*** Block opens ***

-- ==== Sys2Proof/Laws/Bus.lean ====
section
/-! SUPPORT. The host's moves: what each kind of access gives, and everything a move can do to the block. -/

namespace Sys2Proof.Machine

theorem windowOffset_of_offset (cfg : Config) {off : Nat} (h : off < 0x4000) :
    windowOffset cfg (cfg.base + off) = some off := by
  simp [windowOffset, windowSize, h]

theorem windowOffset_eq_none_iff (cfg : Config) (addr : Nat) :
    windowOffset cfg addr = none ↔ addr < cfg.base ∨ cfg.base + 0x4000 ≤ addr := by
  unfold windowOffset windowSize
  split <;> simp <;> omega

theorem windowOffset_eq_some {cfg : Config} {addr off : Nat} (h : windowOffset cfg addr = some off) :
    addr = cfg.base + off ∧ off < 0x4000 := by
  unfold windowOffset windowSize at h
  split at h
  · simp only [Option.some.injEq] at h; omega
  · cases h

theorem regAt_eq_some {off : Nat} {r : Reg} : regAt off = some r ↔ off = r.offsetInWindow := by
  constructor
  · intro h
    unfold regAt at h
    split at h <;> cases h <;> rfl
  · rintro rfl
    cases r <;> rfl

theorem offsetInWindow_lt (r : Reg) : r.offsetInWindow < 0x28 := by cases r <;> decide

theorem regAt_eq_none_iff {off : Nat} (h : off < 0x28) : regAt off = none ↔ off % 4 ≠ 0 := by
  interval_cases off <;> decide

/-- R73's list is what the address decoding refuses. -/
theorem busTarget_eq_none_iff (cfg : Config) (isWrite : Bool) (off width : Nat) (hc : cfg.wf = true)
    (ho : off < 0x4000) : busTarget cfg isWrite off width = none ↔ busErrorAccess cfg isWrite off width := by
  obtain ⟨h1, h2, h3, h4⟩ := (Config.wf_iff cfg).1 hc
  unfold busTarget busErrorAccess reservedOffset ibufWindow obufWindow
  by_cases hr : off < 0x28
  · have hreg : (regAt off).map Target.reg = none ↔ off % 4 ≠ 0 := by
      rw [Option.map_eq_none_iff, regAt_eq_none_iff hr]
    by_cases hw : width = 32
    · simp only [hr, if_true, hw, hreg]
      cases isWrite <;> simp <;> omega
    · simp only [hr, if_true, hw, if_false, true_iff]
      exact .inr (.inl ⟨trivial, .inl hw⟩)
  · simp only [hr, if_false]
    by_cases hi : 0x1000 ≤ off ∧ off < 0x1000 + cfg.ibufSize
    · by_cases hw : width = 8
      · cases isWrite <;> simp [hi, hw] <;> omega
      · simp only [hi, and_self, if_true, hw, if_false, true_iff]
        exact .inr (.inr (.inl ⟨trivial, trivial, hw⟩))
    · simp only [hi, if_false]
      by_cases hob : 0x2000 ≤ off ∧ off < 0x2000 + cfg.obufSize
      · by_cases hw : width = 8
        · cases isWrite <;> simp [hob, hw]
          omega
        · simp [hob, hw]
      · simp only [hob, if_false, true_iff]
        exact .inl (by omega)

/-- What an access reaches, by its address: the register at its offset, a byte of IBUF,
    or a byte of OBUF (never a write). -/
theorem busTarget_eq_some {cfg : Config} {isWrite : Bool} {off width : Nat} {t : Target}
    (h : busTarget cfg isWrite off width = some t) :
    (∃ r, t = .reg r ∧ width = 32 ∧ off = r.offsetInWindow) ∨
    (∃ i, t = .ibuf i ∧ width = 8 ∧ off = 0x1000 + i ∧ i < cfg.ibufSize) ∨
    (∃ i, t = .obuf i ∧ width = 8 ∧ isWrite = false ∧ off = 0x2000 + i ∧ i < cfg.obufSize) := by
  unfold busTarget ibufWindow obufWindow at h
  split at h
  · split at h
    · obtain ⟨r, hr, rfl⟩ := Option.map_eq_some_iff.1 h
      exact .inl ⟨r, rfl, ‹_›, regAt_eq_some.1 hr⟩
    · cases h
  · split at h
    · split at h
      · cases h
        exact .inr (.inl ⟨_, rfl, ‹_›, by omega, by omega⟩)
      · cases h
    · split at h
      · split at h
        · cases h
          rename_i hb
          exact .inr (.inr ⟨_, rfl, hb.1, hb.2, by omega, by omega⟩)
        · cases h
      · cases h

theorem busTarget_reg (cfg : Config) (isWrite : Bool) (r : Reg) :
    busTarget cfg isWrite r.offsetInWindow 32 = some (.reg r) := by
  simp [busTarget, offsetInWindow_lt, regAt_eq_some.2 rfl]

theorem busTarget_ibuf (cfg : Config) (isWrite : Bool) {i : Nat} (h : i < cfg.ibufSize) :
    busTarget cfg isWrite (0x1000 + i) 8 = some (.ibuf i) := by
  have h1 : ¬ 0x1000 + i < 0x28 := by omega
  simp [busTarget, ibufWindow, h1, h]

theorem busTarget_obuf (cfg : Config) (hc : cfg.wf = true) {i : Nat} (h : i < cfg.obufSize) :
    busTarget cfg false (0x2000 + i) 8 = some (.obuf i) := by
  obtain ⟨_, h2, _, _⟩ := (Config.wf_iff cfg).1 hc
  have h1 : ¬ 0x2000 + i < 0x28 := by omega
  have h3 : ¬ 0x2000 + i < 0x1000 + cfg.ibufSize := by omega
  simp [busTarget, ibufWindow, obufWindow, h1, h3, h]

/-- A read of a register, while idle. -/
theorem hostMove_read_reg (s : State) (r : Reg) (hb : s.busy = false) :
    hostMove s (.read (s.cfg.base + r.offsetInWindow) 32) = s.respond (.word (s.readReg r)) := by
  have ho := offsetInWindow_lt r
  simp only [hostMove, hostRead, windowOffset_of_offset s.cfg (show r.offsetInWindow < 0x4000 by omega),
    busTarget_reg]
  cases r <;> simp [hostReadTarget, hb]

/-- A write of a register, while idle. -/
theorem hostMove_write_reg (s : State) (r : Reg) (w : Word) (hb : s.busy = false) :
    hostMove s (.write (s.cfg.base + r.offsetInWindow) 32 w) = (hostWriteReg s r w).respond .done := by
  have ho := offsetInWindow_lt r
  simp only [hostMove, hostWrite, windowOffset_of_offset s.cfg (show r.offsetInWindow < 0x4000 by omega),
    busTarget_reg, hostWriteTarget, hb, Bool.false_eq_true, if_false]

/-- Everything a read can do: answer, and perhaps set a mark. -/
theorem hostRead_cases (s : State) (addr width : Nat) :
    hostRead s addr width = hostNoMeaning s ∨ hostRead s addr width = hostBusError s ∨
    (s.busy = true ∧ hostRead s addr width = hostHazard s) ∨
    (∃ w, hostRead s addr width = s.respond (.word w)) ∨
    (∃ b, hostRead s addr width = s.respond (.byte b)) ∨
    hostRead s addr width = (s.recordFault .unspecifiedRead).respond .unspecified := by
  have hbyte : ∀ (m : Memory) (i : Nat), (∃ b, hostReadByte m i s = s.respond (.byte b)) ∨
      hostReadByte m i s = (s.recordFault .unspecifiedRead).respond .unspecified := by
    intro m i
    unfold hostReadByte
    split
    · exact .inl ⟨_, rfl⟩
    · exact .inr rfl
  unfold hostRead
  split
  · exact .inl rfl
  · split
    · exact .inr (.inl rfl)
    · rename_i t _
      cases hb : s.busy with
      | true =>
        cases t with
        | reg r =>
          cases r with
          | status => exact .inr (.inr (.inr (.inl ⟨_, rfl⟩)))
          | _ => exact .inr (.inr (.inl ⟨rfl, by simp [hostReadTarget, hb]⟩))
        | ibuf i => exact .inr (.inr (.inl ⟨rfl, by simp [hostReadTarget, hb]⟩))
        | obuf i => exact .inr (.inr (.inl ⟨rfl, by simp [hostReadTarget, hb]⟩))
      | false =>
        cases t with
        | reg r =>
          refine .inr (.inr (.inr (.inl ⟨s.readReg r, ?_⟩)))
          cases r <;> simp [hostReadTarget, hb]
        | ibuf i =>
          have : hostReadTarget s (.ibuf i) = hostReadByte s.ibuf i s := by simp [hostReadTarget, hb]
          rw [this]
          exact .inr (.inr (.inr (.inr (hbyte s.ibuf i))))
        | obuf i =>
          have : hostReadTarget s (.obuf i) = hostReadByte s.obuf i s := by simp [hostReadTarget, hb]
          rw [this]
          exact .inr (.inr (.inr (.inr (hbyte s.obuf i))))

/-- Everything a write can do. -/
theorem hostWrite_cases (s : State) (addr width : Nat) (data : Word) :
    hostWrite s addr width data = hostNoMeaning s ∨ hostWrite s addr width data = hostBusError s ∨
    (s.busy = true ∧ hostWrite s addr width data = hostHazard s) ∨
    (s.busy = false ∧ ∃ r, addr = s.cfg.base + r.offsetInWindow ∧ width = 32 ∧
      hostWrite s addr width data = (hostWriteReg s r data).respond .done) ∨
    (s.busy = false ∧ ∃ i, i < s.cfg.ibufSize ∧ addr = s.cfg.base + (0x1000 + i) ∧ width = 8 ∧
      hostWrite s addr width data =
        ({ s with ibuf := s.ibuf.write i (data.extractLsb' 0 8) }).respond .done) := by
  unfold hostWrite
  split
  · exact .inl rfl
  · rename_i off hoff
    obtain ⟨rfl, _⟩ := windowOffset_eq_some hoff
    split
    · exact .inr (.inl rfl)
    · rename_i t ht
      cases hb : s.busy with
      | true => exact .inr (.inr (.inl ⟨rfl, by simp [hostWriteTarget, hb]⟩))
      | false =>
        rcases busTarget_eq_some ht with ⟨r, rfl, hw, ho⟩ | ⟨i, rfl, hw, ho, hi⟩ | ⟨i, rfl, hw, hf, _⟩
        · exact .inr (.inr (.inr (.inl ⟨rfl, r, by rw [ho], hw, by simp [hostWriteTarget, hb]⟩)))
        · exact .inr (.inr (.inr (.inr ⟨rfl, i, hi, by rw [ho], hw, by simp [hostWriteTarget, hb]⟩)))
        · cases hf

/-- A register write is an issue, a store into one of INLEN, CTR_LO, CTR_HI and VALUE, or nothing. -/
theorem hostWriteReg_cases (s : State) (r : Reg) (w : Word) :
    (r = .cmd ∧ hostWriteReg s r w = s.issue w) ∨
    ((r = .inlen ∨ r = .ctrLo ∨ r = .ctrHi ∨ r = .value) ∧ hostWriteReg s r w = s.writeReg r w) ∨
    hostWriteReg s r w = s := by
  cases r <;> simp [hostWriteReg, Reg.hostWritable]

/-- WAIT answers STATUS, and stays the next move exactly while a command is pending. -/
theorem hostWait_eq (s : State) : hostWait s =
    if s.busy then { s.respond (.word (s.readReg .status)) with host := .wait :: s.host }
    else s.respond (.word (s.readReg .status)) := rfl

theorem FaultSet.has_insert (f : FaultSet) (k j : FaultKind) :
    (f.insert k).has j = true ↔ f.has j = true ∨ j = k := by
  cases k <;> cases j <;> simp [FaultSet.insert, FaultSet.has]

/-- No move clears a mark, and none changes the parameters. -/
theorem hostMove_marks (s : State) (m : HostMove) :
    (∀ k, s.faults.has k = true → (hostMove s m).faults.has k = true) ∧
      (s.refusal = true → (hostMove s m).refusal = true) ∧ (hostMove s m).cfg = s.cfg := by
  have hfault : ∀ k j, s.faults.has j = true → (s.faults.insert k).has j = true := fun k j h =>
      (FaultSet.has_insert _ _ _).2 (.inl h)
  cases m with
  | reset => exact ⟨fun _ h => h, fun h => h, rfl⟩
  | wait => simp only [hostMove]; rw [hostWait_eq]; split <;> exact ⟨fun _ h => h, fun h => h, rfl⟩
  | read a w =>
    simp only [hostMove]
    rcases hostRead_cases s a w with h | h | ⟨_, h⟩ | ⟨_, h⟩ | ⟨_, h⟩ | h <;> rw [h]
    · exact ⟨fun _ h => h, fun _ => rfl, rfl⟩
    · exact ⟨fun _ h => h, fun h => h, rfl⟩
    · exact ⟨hfault _, fun h => h, rfl⟩
    · exact ⟨fun _ h => h, fun h => h, rfl⟩
    · exact ⟨fun _ h => h, fun h => h, rfl⟩
    · exact ⟨hfault _, fun h => h, rfl⟩
  | write a w d =>
    simp only [hostMove]
    rcases hostWrite_cases s a w d with h | h | ⟨_, h⟩ | ⟨_, r, _, _, h⟩ | ⟨_, _, _, _, _, h⟩ <;> rw [h]
    · exact ⟨fun _ h => h, fun _ => rfl, rfl⟩
    · exact ⟨fun _ h => h, fun h => h, rfl⟩
    · exact ⟨hfault _, fun h => h, rfl⟩
    · rcases hostWriteReg_cases s r d with ⟨_, h⟩ | ⟨hr, h⟩ | h <;> rw [h]
      · exact ⟨fun _ h => h, fun h => h, rfl⟩
      · rcases hr with rfl | rfl | rfl | rfl <;> exact ⟨fun _ h => h, fun h => h, rfl⟩
      · exact ⟨fun _ h => h, fun h => h, rfl⟩
    · exact ⟨fun _ h => h, fun h => h, rfl⟩

theorem hostWriteReg_schedule (s : State) (r : Reg) (w : Word) : (hostWriteReg s r w).schedule = s.schedule := by
  rcases hostWriteReg_cases s r w with ⟨_, h⟩ | ⟨hr, h⟩ | h <;> rw [h]
  · rfl
  · rcases hr with rfl | rfl | rfl | rfl <;> rfl

/-- No move touches the schedule. -/
theorem hostMove_schedule (s : State) (m : HostMove) : (hostMove s m).schedule = s.schedule := by
  cases m with
  | reset => rfl
  | wait => simp only [hostMove]; rw [hostWait_eq]; split <;> rfl
  | read a w =>
    simp only [hostMove]
    rcases hostRead_cases s a w with h | h | ⟨_, h⟩ | ⟨_, h⟩ | ⟨_, h⟩ | h <;> rw [h] <;> rfl
  | write a w d =>
    simp only [hostMove]
    rcases hostWrite_cases s a w d with h | h | ⟨_, h⟩ | ⟨_, r, _, _, h⟩ | ⟨_, _, _, _, _, h⟩ <;> rw [h] <;> try rfl
    exact hostWriteReg_schedule s r d

end Sys2Proof.Machine
end

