/-- A bus error, a STATUS read, a STATUS write and a read of OBUF's last byte, while BUSY. -/
theorem witness_BusyAccesses :
    (pending 0x3 State.reset).busy = true ∧ (pending 0x3 State.reset).cfg.wf = true ∧
    busErrorAccess (pending 0x3 State.reset).cfg false 0x0028 32 ∧
    (¬ busErrorAccess (pending 0x3 State.reset).cfg false 0x0004 32 ∧ 0x0004 = 0x004 ∧ false = false) ∧
    (¬ busErrorAccess (pending 0x3 State.reset).cfg true 0x0004 32 ∧ ¬(0x0004 = 0x004 ∧ true = false)) ∧
    (¬ busErrorAccess (pending 0x3 State.reset).cfg false 0x21FF 8 ∧ ¬(0x21FF = 0x004 ∧ false = false)) := by
  unfold busErrorAccess reservedOffset
  refine ⟨?_, ?_, ?_, ?_, ?_, ?_⟩ <;> decide

theorem witness_RegisterAccesses : State.reset.busy = false := by decide

theorem witness_ReadOnlyAndHardwiredWrites : (given 5 []).busy = false := by decide

/-- The last byte of IBUF to write; a specified and an unspecified byte of each buffer to read. -/
theorem witness_BufferAccesses :
    State.reset.busy = false ∧ State.reset.cfg.wf = true ∧ 319 < State.reset.cfg.ibufSize ∧
    (0 < (given 1 [0x66]).cfg.ibufSize ∧ (given 1 [0x66]).ibuf.read 0 = some 0x66) ∧
    (319 < State.reset.cfg.ibufSize ∧ State.reset.ibuf.read 319 = none) ∧
    (0 < State.reset.cfg.obufSize ∧ (after (exec .hotpmsg State.reset)).obuf.read 0 = some 0x00) ∧
    (511 < State.reset.cfg.obufSize ∧ State.reset.obuf.read 511 = none) := by decide

/-- The four registers a write can store to, a read-only one, both ends of IBUF, and an address past the window. -/
theorem witness_ReadsPureWritesIdempotent :
    ∀ a, a ∈ [0x00C, 0x014, 0x018, 0x01C, 0x004, 0x1000, 0x1000 + 319, 0x4000] → a ≠ State.reset.cfg.base := by decide

theorem witness_ResetAbandonsPending :
    hostNext { pending 0x3 State.reset with schedule := [.host], host := [.reset, .wait] } ∧
    ({ pending 0x3 State.reset with schedule := [.host], host := [.reset, .wait] } : State).host = .reset :: [.wait] := by
  unfold hostNext
  decide

/-- A fault already recorded, before a next state and before a stop. -/
theorem witness_MarksNeverCleared :
    (((pending 0x3 State.reset).recordFault .hostHazard).faults.has .hostHazard = true ∧
      step ((pending 0x3 State.reset).recordFault .hostHazard) =
        .next (after (step ((pending 0x3 State.reset).recordFault .hostHazard)))) ∧
    step (pending 0x1 (given 1 [])) = .fault (.unwrittenInput ((pending 0x1 (given 1 [])).recordFault .unwrittenInput)) :=
  ⟨⟨by decide, rfl⟩, rfl⟩

/-- Just below and just above the window. -/
theorem witness_OutsideWindowRefused :
    0x7FFF < ({ State.reset with cfg := { Config.reference with base := 0x8000 } } : State).cfg.base ∧
    State.reset.cfg.base + 0x4000 ≤ 0x4000 := by decide

/-- A pending command. -/
theorem pending_inv : (pending 0x605 State.reset).Inv := by
  constructor
  case hardwired_zero => intro r; cases r <;> decide
  case obuf_specified => intro i; simp [pending, State.reset]
  case ibuf_bound => intro c hc; cases hc
  case ibuf_wf => exact Memory.wf_nil
  case obuf_wf => exact Memory.wf_nil
  all_goals decide

theorem witness_StepKeepsInvariant :
    (pending 0x605 State.reset).Inv ∧
    step (pending 0x605 State.reset) = .next (after (step (pending 0x605 State.reset))) :=
  ⟨pending_inv, rfl⟩

theorem witness_PendingCommandCompletes :
    ({ pending 0x3 State.reset with schedule := [.host, .host] } : State).busy = true := by decide

/-- Both cases of BUSY for a turn of WAIT, and WAIT as the next move. -/
theorem witness_WaitEnds :
    State.reset.busy = false ∧ (pending 0x3 State.reset).busy = true ∧
    ({ pending 0x3 State.reset with schedule := [.host], host := [.wait] } : State).host = .wait :: [] := by decide

end Sys2Proof.Tests
end

/-! SUPPORT. Every move of the host, every command and every step keeps the invariant of the state (O44), and a step
that is the host's runs its next move (O7). -/

namespace Sys2Proof.Machine

section
variable {s t : State}

/-! ### What changes no register, buffer or parameter keeps the invariant -/

theorem State.Inv.respond (h : s.Inv) (r : Response) : (s.respond r).Inv :=
  h.of_block rfl (fun _ => rfl) rfl rfl

theorem State.Inv.recordFault (h : s.Inv) (k : FaultKind) : (s.recordFault k).Inv :=
  h.of_block rfl (fun _ => rfl) rfl rfl

theorem State.Inv.recordRefusal (h : s.Inv) : s.recordRefusal.Inv :=
  h.of_block rfl (fun _ => rfl) rfl rfl

theorem State.Inv.setHost (h : s.Inv) (l : List HostMove) : State.Inv { s with host := l } :=
  h.of_block rfl (fun _ => rfl) rfl rfl

theorem inv_afterTurn (h : s.Inv) : (afterTurn s).Inv :=
  h.of_block rfl (fun _ => rfl) rfl rfl

/-! ### Reset and a host write of IBUF -/

theorem stored_platformReset (s : State) (r : Reg) : s.platformReset.stored r = 0 := by
  cases r <;> rfl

*** Block closes ***

◆ Problem statement: Begin at the line that has "and_self, if_true, hw, if_false, true_iff]" in the entries above; stop after the line that has "rename_i hb". Transcribe exactly those lines and no others.

◆ Response to this exercise:
      · simp only [hi, and_self, if_true, hw, if_false, true_iff]
        exact .inr (.inr (.inl ⟨trivial, trivial, hw⟩))
    · simp only [hi, if_false]
      by_cases hob : 0x2000 ≤ off ∧ off < 0x2000 + cfg.obufSize
      · by_cases hw : width = 8
        · cases isWrite <;> simp [hob, hw]
          omega
        · simp [hob, hw]
      · simp only [hob, if_false, true_iff]
        exact .inl (by omega)

/-- What an access reaches, by its address: the register at its offset, a byte of IBUF,
    or a byte of OBUF (never a write). -/
theorem busTarget_eq_some {cfg : Config} {isWrite : Bool} {off width : Nat} {t : Target}
    (h : busTarget cfg isWrite off width = some t) :
    (∃ r, t = .reg r ∧ width = 32 ∧ off = r.offsetInWindow) ∨
    (∃ i, t = .ibuf i ∧ width = 8 ∧ off = 0x1000 + i ∧ i < cfg.ibufSize) ∨
    (∃ i, t = .obuf i ∧ width = 8 ∧ isWrite = false ∧ off = 0x2000 + i ∧ i < cfg.obufSize) := by
  unfold busTarget ibufWindow obufWindow at h
  split at h
  · split at h
    · obtain ⟨r, hr, rfl⟩ := Option.map_eq_some_iff.1 h
      exact .inl ⟨r, rfl, ‹_›, regAt_eq_some.1 hr⟩
    · cases h
  · split at h
    · split at h
      · cases h
        exact .inr (.inl ⟨_, rfl, ‹_›, by omega, by omega⟩)
      · cases h
    · split at h
      · split at h
        · cases h
          rename_i hb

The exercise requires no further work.